[Records contained in a dataset]
________________

-- ==== Sys2Proof/Machine/Operands.lean ====
section
/-! DEFINITION. How operands are assembled (30_encoding.md R213) and which code lengths and which element the state
gives (10_state.md R52, R56). -/

namespace Sys2Proof.Machine

/-- HLIT count (R213, R420). -/
def hlitCount (h : BitVec 5) : BitVec 9 := h.setWidth 9 + 257

/-- HDIST count (R213, R420). -/
def hdistCount (d : BitVec 5) : BitVec 6 := d.setWidth 6 + 1

/-- HCLEN count (R213, R420). -/
def hclenCount (c : BitVec 4) : BitVec 5 := c.setWidth 5 + 4

/-- A match length, base plus extra bits (R213, R453). -/
def matchLength (base lx : Nat) : BitVec 9 := BitVec.ofNat 9 (base + lx)

/-- A match distance, base plus extra bits (R213, R453). -/
def matchDistance (base dx : Nat) : Nat := base + dx

/-- The code-length code's lengths after its fields arrived in ORDER, all others 0 (R421, R92). -/
def loadClLens (cll : List (BitVec 3)) : Vector (BitVec 3) 19 :=
  (clOrder.zip cll).foldl (fun v p => v.setIfInBounds p.1 p.2) (Vector.replicate 19 0)

/-- A run of `rep` code lengths of one value from index `start` (R422). -/
def fillLens (val : BitVec 4) : (rep start : Nat) → Vector (BitVec 4) 316 → Vector (BitVec 4) 316
  | 0, _, v => v
  | rep + 1, start, v => fillLens val rep (start + 1) (v.setIfInBounds start val)

/-- The code lengths of the code-length code (R56, R422). -/
def clLengths (s : State) : List Nat := s.clLens.toList.map fun x => x.toNat

/-- LLl of R427: the first hlit lengths, extended with 0 to 288 symbols. -/
def llLengths (s : State) : List Nat :=
  (s.lens.toList.take s.hlit.toNat).map (fun x => x.toNat) ++ List.replicate (Config.llAlphabet - s.hlit.toNat) 0

/-- Dl of R427: the next hdist lengths, extended with 0 to 32 symbols. -/
def dLengths (s : State) : List Nat :=
  ((s.lens.toList.drop s.hlit.toNat).take s.hdist.toNat).map (fun x => x.toNat) ++
    List.replicate (Config.dAlphabet - s.hdist.toNat) 0

/-- The LL code lengths of the block (R56, R450). -/
def blockLlLengths (s : State) : List Nat := if s.tblFixed then fixedLlLens else llLengths s

/-- The D code lengths of the block (R56, R450). -/
def blockDLengths (s : State) : List Nat := if s.tblFixed then fixedDLens else dLengths s

/-- HLIT + HDIST, the code lengths a dynamic block defines (R422). -/
def lensTotal (s : State) : Nat := s.hlit.toNat + s.hdist.toNat

/-- The element the current phase reads (R52, R212), none in a phase that reads nothing. A pending match length asks
for the distance symbol alone (notes/assumptions/1.md). -/
def expected (s : State) : Option Expect :=
  match s.phase with
  | .idle | .copy | .done | .error => none
  | .gzFixed => some .gzFixed
  | .gzXlen => some .gzXlen
  | .gzExtra => some .gzExtra
  | .gzName => some .gzName
  | .gzComment => some .gzComment
  | .gzHcrc => some .gzHcrc
  | .blkHdr => some .blkHdr
  | .storedLen => some .storedLen
  | .storedCopy => some .storedCopy
  | .dynHdr => some .dynHdr
  | .dynCllens => some (.dynCllens s.hclen.toNat)
  | .dynLens => some (.clSym (clLengths s))
  | .symbol =>
    match s.matchLen with
    | none => some (.llSym (blockLlLengths s) (blockDLengths s))
    | some _ => some (.dSym (blockDLengths s))
  | .trailer => some .trailer

end Sys2Proof.Machine
end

________________

:: Activity ::
Copy out every line from the data above that has "setIfInBounds" in it.

:: Output for this task ::
  (clOrder.zip cll).foldl (fun v p => v.setIfInBounds p.1 p.2) (Vector.replicate 19 0)
  | rep + 1, start, v => fillLens val rep (start + 1) (v.setIfInBounds start val)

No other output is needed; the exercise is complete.